The front page of the Sun newspaper has infuriated mental health campaigners with the front page headline “1,200 killed by mental patients”.
Although the full story stresses many of the "high risk patients" who committed murder over the last decade were let down by the system, charities and MPs accused the newspaper of stigmatising those who suffered from ill health.
Labour’s health team wrote on Twitter that the front page “disgracefully reinforced” stigma, while Rethink Mental Illness wrote "Dear @TheSunNewspaper the number of homicides by ppl w/mental health problems has gone *down*. Front page is irresponsible & wrong."
Sue Baker, director of mental health awareness charity Time to Change wrote “We are still picking up the pieces from terrible headlines 'mad psycho killers' mid to late 90s. Whatever the agenda this coverage harmful.”
Alistair Campbell tweeted: “Constant media linkage of violence and mental illness leads to violence against the mentally ill rather than by them. #stigma #timetochange.”
The Sun was also criticised for not giving enough space to figures that showed those suffering from mental illness are up to ten times more likely to be the victim of a crime than the average person.
Paul Burstow MP wrote: “Truth is people with mental health problems more likely to be victims of crime NOT perpetrators of crime."
The Sun’s managing editor Stephen Abell defended the paper’s coverage of the figures, tweeting: "But read full copy: call for better communication between agencies; piece by m-health charity; story on ill as victims?"

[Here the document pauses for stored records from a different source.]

-- ==== Sys2Proof/Machine/Changes.lean ====
section
/-!
DEFINITION. Selections and changes (R188 to R192, R213, R214, R273, R326): what the commit owner decides, which change governs
a lap, and how a half applies it. Completions are returned as `Finish` records, which the host block delivers.
-/
namespace Sys2Proof.Machine

/-- Status codes of R376, and two of PNL_MODESTAT that no request carries. -/
def stDone : Nat := 0x00
def stSuperseded : Nat := 0x01
def stNoScene : Nat := 0x02
def stNoState : Nat := 0x03
def stRejectedLate : Nat := 0x04
def stRejectedRange : Nat := 0x05
def stNoTime : Nat := 0x06
def stFull : Nat := 0x07
def stAccess : Nat := 0x08
def stMemErr : Nat := 0x09
def stFormat : Nat := 0x0A
def stTagBusy : Nat := 0x0B
def stReqLimit : Nat := 0x0C
def stNoRoute : Nat := 0x0D
def stRecovery : Nat := 0x0E
def stRefused : Nat := 0x103
def stTimeout : Nat := 0x104

/-- The completion of a selection or change. -/
structure Finish where
  origin    : Origin
  what      : Change
  status    : Nat
  late      : Option Int
  untrusted : Bool
  deriving DecidableEq, Repr

/-- The half with its changes changed. -/
def Half.onActs (h : Half) (f : ActSt → ActSt) : Half := { h with acts := f h.acts }

/-- The half is commit owner. -/
def Half.owner (h : Half) : Bool := h.flag F.SYS_HALF_COMMIT_OWNER

/-- The switch lap of a change that the commit owner receives now (R188): two laps ahead, and lap 1 before lap 0. -/
def Half.switchLap (h : Half) : Nat := if h.lapBegun then (h.get F.RBK_LAP_LAP + 2) % 2 ^ 32 else 1

/-- A scene number names a valid scene of the table. -/
def Half.validScene (h : Half) (n : Nat) : Bool := ((h.sceneAt n).map fun s => s.valid).getD false

/-! ## Which change governs (R189) -/

/-- Wall time of a scheduled change, and whether it is one. -/
def Action.key (a : Action) : Bool × Int × Nat := match a.sched with
  | some s => (false, s.1, a.order)
  | none => (true, 0, a.order)

/-- Of two changes for one lap, the first gives way to the second. -/
def Action.yields (a b : Action) : Bool :=
  let x := a.key
  let y := b.key
  if x.1 = y.1 then decide (x.2.1 < y.2.1) || (decide (x.2.1 = y.2.1) && decide (x.2.2 < y.2.2)) else y.1

/-- The change that governs among several. -/
def governing : List Action → Option Action
  | [] => none
  | a :: rest => match governing rest with
    | none => some a
    | some b => if a.yields b then some b else some a

/-- The changes for one lap that compete with each other: all scene selections, all changes of one graphic layer, all mode
changes. -/
def Change.rival : Change → Nat
  | .scene _ => 0
  | .graphic g _ _ _ _ => 1 + g
  | .mode _ => 9

/-- The scene in force at the boundary of a lap, as the switches already decided show it (R213). -/
def Half.sceneAtLap (h : Half) (lap : Nat) : Nat :=
  let due := h.acts.scenes.filter fun x => !newer 32 x.1 lap
  let last := due.foldl (fun (b : Option (Nat × Nat)) x => match b with
    | some y => if newer 32 x.1 y.1 then some x else some y
    | none => some x) none
  match last with
  | some x => x.2
  | none => if h.lapBegun then h.get F.RBK_SCENE_CURRENT else ((h.image.map fun i => i.default).getD 0)

/-- A graphic change passes a judgement against a scene (R213): the layer is USED, and the state lies in its set. -/
def Half.graphicFits (h : Half) (scene layer : Nat) (setState : Bool) (state : Nat) : Bool :=
  match h.image, h.sceneAt scene with
  | some im, some s =>
    let l := s.layer (8 + layer)
    let count := ((im.gsets.find? fun g => g.number == l.source).map fun g => g.images.length).getD 0
    decide (layer < 8) && l.used && (!setState || decide (state < count))
  | _, _ => false

/-- A mode may be chosen (R258, R273): declared validly, REFRESH at most MAXREFRESH. -/
def Half.modeAllowed (h : Half) (mode : Nat) : Bool :=
  match h.image, h.panel.modes.find? fun m => m.mode == mode with
  | some im, some m => decide (m.refresh ≤ im.man.maxRefresh)
  | _, _ => false

/-- What a change fails on at receipt, before any wall time is considered. -/
def Half.refusal (h : Half) (c : Change) (lap : Nat) : Option Nat := match c with
  | .scene n => if h.validScene n then none else some stNoScene
  | .graphic g ss _ st _ => if h.graphicFits (h.sceneAtLap lap) g ss st then none else some stNoState
  | .mode n => if h.modeAllowed n then none else some stRefused

/-! ## Naming a lap -/

/-- A graphic change as the baton carries it. -/
def Change.toG : Change → Option GChange
  | .graphic g ss sa st al => some ⟨g, st, al, true, ss, sa, false⟩
  | _ => none

/-- RBK_SCENE and RBK_SWITCHLAP show the earliest switch named in the baton (R188). -/
def Half.showPending (h : Half) : Half :=
  let first := h.acts.scenes.foldl (fun (b : Option (Nat × Nat)) x => match b with
    | some y => if newer 32 y.1 x.1 then some x else some y
    | none => some x) none
  match first with
  | some x => h.sets [(F.RBK_SCENE_PENDING, 1), (F.RBK_SCENE_NEXT, x.2), (F.RBK_SWITCHLAP_LAP, x.1)]
  | none => h.set F.RBK_SCENE_PENDING 0

/-- A scene switch named for a lap, in place of an earlier one for that lap. -/
def ActSt.nameScene (a : ActSt) (lap n : Nat) : ActSt := { a with scenes := a.scenes.filter (fun x => x.1 != lap) ++ [(lap, n)] }

/-- A graphic change named for a lap, in place of an earlier one for that lap and layer. -/
def ActSt.nameGraphic (a : ActSt) (lap : Nat) (g : GChange) : ActSt :=
  { a with named := a.named.filter (fun x => !(x.lap == lap && x.g.layer == g.layer)) ++ [⟨lap, g⟩] }

/-- The owner names what governs a lap among the rivals of a change: in its own lists, and for its baton. -/
def Half.nameLap (h : Half) (lap rival : Nat) : Half :=
  match governing (h.acts.acts.filter fun a => a.lap == some lap && a.what.rival == rival) with
  | none => h
  | some a => match a.what with
    | .scene n => (h.onActs fun x => x.nameScene lap n).showPending
    | .graphic _ _ _ _ _ => match a.what.toG with
      | some g => h.onActs fun (x : ActSt) => { x.nameGraphic lap g with toSend := x.toSend ++ [⟨lap, g⟩] }
      | none => h
    | .mode n => { h with panel := { h.panel with dueModes := h.panel.dueModes.filter (fun x => x.1 != lap) ++ [(lap, n)] } }

/-- The owner holds a change. -/
def Half.addAction (h : Half) (a : Action) : Half :=
  h.onActs fun (x : ActSt) => { x with acts := x.acts ++ [{ a with order := x.order }], order := x.order + 1 }

/-! ## Receipt by the commit owner -/

/-- An immediate selection or change (R188, R213, R273). -/
def Half.chooseNow (h : Half) (c : Change) (o : Origin) : Half × List Finish :=
  let lap := h.switchLap
  match h.refusal c lap with
  | some st => (h, [⟨o, c, st, none, false⟩])
  | none => ((h.addAction ⟨0, c, none, some lap, false, false, !h.lapBegun, o⟩).nameLap lap c.rival, [])

/-- Local base of the boundary that begins lap `lap + j`, j ≥ 1, of a half in lap `lap` (R253): A(lap) and whole periods, or whole
periods after the last boundary while no prediction is valid. -/
def Half.boundaryAhead (h : Half) (j : Nat) : Int :=
  let p := h.get F.AGE_PERIOD_NS
  match h.predict (h.get F.RBK_LAP_LAP) with
  | some a => a + (((j - 1) * p : Nat) : Int)
  | none => (((h.lap.bounds.head?.map fun b => b.2).getD 0 + j * p : Nat) : Int)

/-- R190: the owner judges a scheduled change in lap L at local base `lb`; `back` is 1 for a judgement made for the lap before
the present one. It is named for L + 2 once its due lap is L + 2 or earlier, and is late when its due lap is L + 1 or earlier. -/
def Half.judgeSched (h : Half) (lb back : Nat) (a : Action) : Action :=
  match a.sched, a.lap, h.time.wall lb with
  | some (t, _), none, some w =>
    let off := w - (lb : Int)
    let lap := (h.get F.RBK_LAP_LAP + 2 - back) % 2 ^ 32
    let reached (j : Nat) : Bool :=
      if j = 0 then decide (t ≤ ((h.lap.bounds.head?.map fun b => (b.2 : Int)).getD 0) + off)
      else decide (t ≤ h.boundaryAhead j + off)
    if reached (2 - back) then
      { a with lap := some lap, late := reached (1 - back), untrusted := !h.trusted lb }
    else a
  | _, _, _ => a

/-- The owner judges every scheduled change that is not yet named. -/
def Half.judgeAll (h : Half) (lb back : Nat) (sel : Action → Bool) : Half :=
  let was := h.acts.acts
  let now := was.map fun a => if sel a then h.judgeSched lb back a else a
  let h1 := h.onActs fun (x : ActSt) => { x with acts := now }
  let fresh := (was.zip now).filter fun x => x.1.lap.isNone && x.2.lap.isSome
  fresh.foldl (fun h x => h.nameLap (x.2.lap.getD 0) x.2.what.rival) h1

/-- A scheduled change with wall time `t` and expiry `e` (0 for none) (R190, R213, R326). -/
def Half.chooseAt (h : Half) (now : Nat) (c : Change) (t e : Int) (o : Origin) : Half × List Finish :=
  let lb := h.lb now
  let bad (st : Nat) : List Finish := [⟨o, c, st, none, false⟩]
  match h.refusal c h.switchLap with
  | some st => (h, bad st)
  | none => match h.time.wall lb with
    | none => (h, bad stNoTime)
    | some w =>
      let e' := if e = 0 then t + ((h.tconf.expiry * msNs : Nat) : Int) else e
      if e ≠ 0 ∧ e < t then (h, bad stRejectedRange)
      else if e' < w then (h.tally F.RBK_TALLY_REJECTED 1, bad stRejectedLate)
      else if 64 ≤ (h.acts.acts.filter fun a => a.sched.isSome).length then (h, bad stFull)
      else
        let n := h.acts.order
        let h1 := h.addAction ⟨0, c, some (t, e'), none, false, false, !h.lapBegun, o⟩
        (if h1.lapBegun then h1.judgeAll lb 0 fun a => a.order == n else h1, [])

/-! ## At the boundary of a lap -/

/-- The change takes effect, or fails its second judgement (R213): its status. -/
def Half.outcome (h : Half) (a : Action) : Nat := match a.what with
  | .graphic g ss _ st _ => if h.graphicFits (h.get F.RBK_SCENE_CURRENT) g ss st then stDone else stNoState
  | _ => stDone

/-- The change governs its lap among the changes due. -/
def Action.wins (a : Action) (due : List Action) : Bool :=
  (governing (due.filter fun b => b.what.rival == a.what.rival)).map (fun b => b.order) == some a.order

/-- A mode change, which completes after its lap (R273). -/
def Change.isMode : Change → Bool
  | .mode _ => true
  | _ => false

/-- The half that named changes for lap `lap` completes them, after it has applied them: the governing ones by their outcome, the
rest SUPERSEDED (R189); a late one that runs is counted (R190). A governing mode change completes later (R273). -/
def Half.completeLap (h : Half) (lb lap : Nat) : Half × List Finish :=
  let due := h.acts.acts.filter fun a => a.lap == some lap
  let stays (a : Action) : Bool := a.lap != some lap || (a.what.isMode && a.wins due)
  let lateness (a : Action) : Option Int :=
    if a.late then a.sched.bind fun s => (h.time.wall lb).map fun w => w - s.1 else none
  let fin := (due.filter fun a => !stays a).map fun a =>
    if a.wins due then (⟨a.origin, a.what, h.outcome a, lateness a, a.untrusted⟩ : Finish)
    else ⟨a.origin, a.what, stSuperseded, none, a.untrusted⟩
  let lates := (due.filter fun a => a.late && a.wins due && h.outcome a == stDone).length
  ((h.onActs fun (x : ActSt) => { x with acts := x.acts.filter stays }).tally F.RBK_TALLY_LATESW lates, fin)

/-- CMP_GLAYER takes the values of the scene in force (R214): DEFAULT state of the layer's set, LALPHA, SET and USED. -/
def Half.graphicDefaults (h : Half) : Half :=
  match h.image, h.scene with
  | some im, some s => h.forBelow 8 fun h g =>
      let l := s.layer (8 + g)
      let d := ((im.gsets.find? fun x => x.number == l.source).map fun x => x.default).getD 0
      h.sets [(F.CMP_GLAYER_SET g, l.source), (F.CMP_GLAYER_STATE g, if l.used then d else 0), (F.CMP_GLAYER_ALPHA g, l.lalpha),
        (F.CMP_GLAYER_USED g, bit l.used)]
  | _, _ => h

/-- The scene in force changes at a boundary (R174, R214). -/
def Half.enterScene (h : Half) (n : Nat) : Half := (h.set F.RBK_SCENE_CURRENT n).graphicDefaults

/-- Step 2 of R174 for scenes: a switch named for this lap applies. The result says whether the scene was switched. -/
def Half.switchScene (h : Half) (lap : Nat) : Half × Bool :=
  let hit := h.acts.scenes.find? fun x => x.1 == lap
  let h1 := (h.onActs fun (x : ActSt) => { x with scenes := x.scenes.filter fun y => newer 32 y.1 lap }).showPending
  match hit with
  | some x => if x.2 = h.get F.RBK_SCENE_CURRENT then (h1, false) else (h1.enterScene x.2, true)
  | none => (h1, false)

/-- A graphic change applied to its layer. -/
def Half.applyG (h : Half) (g : GChange) : Half :=
  let h1 := if g.setState then h.set (F.CMP_GLAYER_STATE g.layer) g.state else h
  if g.setAlpha then h1.set (F.CMP_GLAYER_ALPHA g.layer) g.alpha else h1

/-- Step 3 of R174: the graphic changes named for this lap that pass their second judgement (R213). -/
def Half.switchGraphics (h : Half) (lap : Nat) : Half :=
  let due := h.acts.named.filter fun x => x.lap == lap
  let h1 := h.onActs fun (x : ActSt) => { x with named := x.named.filter fun y => newer 32 y.lap lap
                                                 toSend := x.toSend.filter fun y => newer 32 y.lap lap }
  due.foldl (fun h x =>
    if h.graphicFits (h.get F.RBK_SCENE_CURRENT) x.g.layer x.g.setState x.g.state then h.applyG x.g else h) h1

/-- The result of a selection made through a register of half `h` (RBK_SELSTAT, CMP_GSELSTAT, PNL_MODESTAT). -/
def Half.showResult (h : Half) (n status : Nat) (c : Change) : Half :=
  match c with
  | .scene _ =>
    if h.acts.lastSel = n then h.set F.RBK_SELSTAT_RESULT (if status = stDone then 2 else if status = stSuperseded then 3 else 4) else h
  | .graphic _ _ _ _ _ =>
    if h.acts.lastG = n then h.set F.CMP_GSELSTAT_RESULT (if status = stDone then 2 else if status = stSuperseded then 3 else 4) else h
  | .mode _ =>
    if h.acts.lastMode = n then
      h.set F.PNL_MODESTAT_RESULT (if status = stDone then 2 else if status = stSuperseded then 5 else if status = stTimeout then 4 else 3)
    else h

/-- A selection is written to a register of this half: its number, shown PENDING. -/
def Half.noteSelection (h : Half) (c : Change) : Half × Nat :=
  let n := h.acts.selNo + 1
  let h1 := h.onActs fun (x : ActSt) => { x with selNo := n }
  match c with
  | .scene s => (((h1.onActs fun (x : ActSt) => { x with lastSel := n }).set F.RBK_SELSTAT_SCENE s).set F.RBK_SELSTAT_RESULT 1, n)
  | .graphic g _ _ _ _ => (((h1.onActs fun (x : ActSt) => { x with lastG := n }).set F.CMP_GSELSTAT_LAYER g).set F.CMP_GSELSTAT_RESULT 1, n)
  | .mode m => (((h1.onActs fun (x : ActSt) => { x with lastMode := n }).set F.PNL_MODESTAT_MODE m).set F.PNL_MODESTAT_RESULT 1, n)

/-- The commit owner has been reset: switches that it had pending are gone (R192), with the selections forwarded to it. -/
def Half.dropPending (h : Half) : Half :=
  let h1 := (h.onActs fun (x : ActSt) => { x with scenes := [], named := [], toSend := [], acts := [] }).showPending
  let h2 : Half := { h1 with panel := { h1.panel with dueModes := [] } }
  let clear (h : Half) (f : Field) : Half := if h.get f = 1 then h.set f 0 else h
  clear (clear (clear h2 F.RBK_SELSTAT_RESULT) F.CMP_GSELSTAT_RESULT) F.PNL_MODESTAT_RESULT

end Sys2Proof.Machine
end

However Sue Baker replied: “it is the front page headline that will fuel stigma. Appreciate the inclusion of Mind comment but outweighed.”

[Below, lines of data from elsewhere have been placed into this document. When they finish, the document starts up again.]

/-- A JOIN read from a cell. -/
def joinOf (c : Cell) : JoinCell :=
  { addr := c.field 20 14, crc := c.field 64 32, west := byteAt c.payload 0, east := byteAt c.payload 1,
    cand := bitAt (byteAt c.payload 2) 0 }

/-- A JOINACK. -/
def joinAckCell (addr dest result : Nat) : Cell := { type := 14, hdr := ringHdr 2 addr dest 0 (result * 2 ^ 24), payload := [] }

/-- A LEAVE. -/
def leaveCell (addr : Nat) : Cell := { type := 14, hdr := ringHdr 3 addr 0x3FFF 0 0, payload := [] }

/-- The side whose rotation reaches station `s` from here (R305): in a loop the path ends at HEAD, in a line at its end. A joining station
goes by the maps of the latest LAPSTART. -/
def Half.sideTo (h : Half) (r s : Nat) : Side :=
  let x := h.ring r
  match x.plan with
  | none => .east
  | some p =>
    let me := h.station r
    let inside := h.ringMember r
    match p.lines (if inside then x.seen else setBitNat x.newSeen me true) (if inside then x.edge else x.newEdge) with
    | [] =>
      let ahead := (turnAfter me p.order).takeWhile fun y => y != p.head
      if s = p.head ∨ ahead.contains s then .east else .west
    | ls =>
      let mine := (ls.find? fun l => l.contains me).getD []
      let first := (mine.headD me)
      let o := first :: ((turnAfter first p.order).filter fun y => y != first)
      if o.idxOf me ≤ o.idxOf s then .east else .west

/-- A service cell sent toward a station of the ring. -/
def Half.sendTo (h : Half) (r s : Nat) (c : Cell) : Half := h.serve r (h.sideTo r s) c

/-- A service cell for every station: on both rotations (R305). -/
def Half.sendAll (h : Half) (r : Nat) (c : Cell) : Half := (h.serve r .east c).serve r .west c

/-! ## Paths (R286, R287) -/

/-- A record covers a slot. -/
def StreamRec.covers (s : StreamRec) (row lane : Nat) : Bool :=
  s.lane == lane && decide (s.first ≤ row) && decide (row < s.first + s.count)

/-- The record's rotation leaves across this side. -/
def StreamRec.side (s : StreamRec) : Side := if s.westward then .west else .east

/-- The stations that a cell of a record visits first on its way, in order, each with whether the cell has turned by then. -/
def Half.firstVisits (h : Half) (r : Nat) (s : StreamRec) : List (Nat × Bool) :=
  let x := h.ring r
  match x.plan with
  | none => []
  | some p =>
    let ps := if s.westward then (p.present x.seen).reverse else p.present x.seen
    match p.lines x.seen x.edge with
    | [] =>
      if ps.contains s.publisher then
        let rest := turnAfter s.publisher ps
        ((rest.takeWhile fun y => y != p.head) ++ [p.head]).map fun y => (y, false)
      else []
    | ls =>
      let line := (ls.find? fun l => l.contains (h.station r)).getD []
      let l := if s.westward then line.reverse else line
      if l.contains s.publisher then
        let i := l.idxOf s.publisher
        ((l.drop (i + 1)).map fun y => (y, false)) ++ ((l.take i).reverse.map fun y => (y, true))
      else []

/-- What a station does with a stream cell. -/
structure SlotAct where
  copy  : Bool
  strip : Bool
  /-- the cell has been turned already -/
  turned : Bool

/-- The record of a cell in a slot of the rotation that leaves across `side`, and whether the cell has turned. -/
def Half.recordOf (h : Half) (r : Nat) (side : Side) (row lane source : Nat) : Option (StreamRec × Bool) :=
  match (h.ring r).plan with
  | none => none
  | some p =>
    let fits (s : StreamRec) : Bool := s.source == source && s.sublink == h.id.num && s.covers row lane
    match p.streams.find? fun s => fits s && s.side == side with
    | some s => some (s, false)
    | none => (p.streams.find? fits).map fun s => (s, true)

/-- Copy and strip decisions of this station for a cell of a record (R287). -/
def Half.slotAct (h : Half) (r : Nat) (s : StreamRec) (turned : Bool) : SlotAct :=
  let v := h.firstVisits r s
  let me := h.station r
  let subs := v.filter fun x => bitAt s.subs x.1
  let mine := subs.any fun x => x.1 == me && x.2 == turned
  { copy := mine, strip := mine && (subs.getLast?.map fun x => x.1) == some me, turned := turned }

/-! ## Publishing and service cells in slots (R280, R288, R303) -/

/-- The station publishes and copies on a rotation (R288, R294 step 7). -/
def Half.active (h : Half) (r : Nat) (side : Side) : Bool := h.ringMember r && decide (2 ≤ ((h.ring r).rot side).laps)
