/-- A write of HST_EPOP.POP: the oldest inbound cell goes; while cells remain source 4 is raised again. -/
def Half.epop (h : Half) (n : Nat) : Half :=
  let h1 := h.onEngine n fun (e : Engine) => { e with inbox := e.inbox.drop 1 }
  if (h1.engine n).inbox.isEmpty then h1 else h1.raiseAt n irqHost

end Sys2Proof.Machine
end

In a statement to the Independent, Sue Baker, Paul Farmer, Chief Executive of Mind and Paul Jenkins, Chief Executive of Rethink Mental Illness said:“It’s incredibly disappointing to see a leading newspaper splash with such a sensational and damaging headline.
"The figures used are disputable: in the article itself, it’s acknowledged that the numbers of homicides by people with mental illness has actually stayed the same for decades.
"In fact some studies suggest that the numbers have gone down in recent years. There are 1.2 million people using secondary mental health services – the vast majority of whom pose no threat to anyone. And in reality, people with mental health problems are more likely to be victims of crime than the general population.
"We can’t afford for the call for improvements in mental health care to be led by a stigmatising debate focused on tragic but very rare incidents of violence.
"This headline, which will be seen by millions of people today, creates a completely false picture which will only fuel the stigma and prevent more people from seeking help and support when they need it, including when they are in crisis.
"We urge all media outlets to use extreme caution when reporting issues like this, and ask that they look at the guidelines produced by Time to Change, the anti-stigma campaign run by Mind and Rethink Mental Illness.”
Figures from Time to Change show people with mental health problems are more dangerous to themselves than they are to others. Actually 95 per cent of homicides are committed by people who have not been diagnosed with mental health problems.
Additionally numbers show that the number of murders committed by people diagnosed with mental health problems has stayed at a fairly constant level since the 1990s.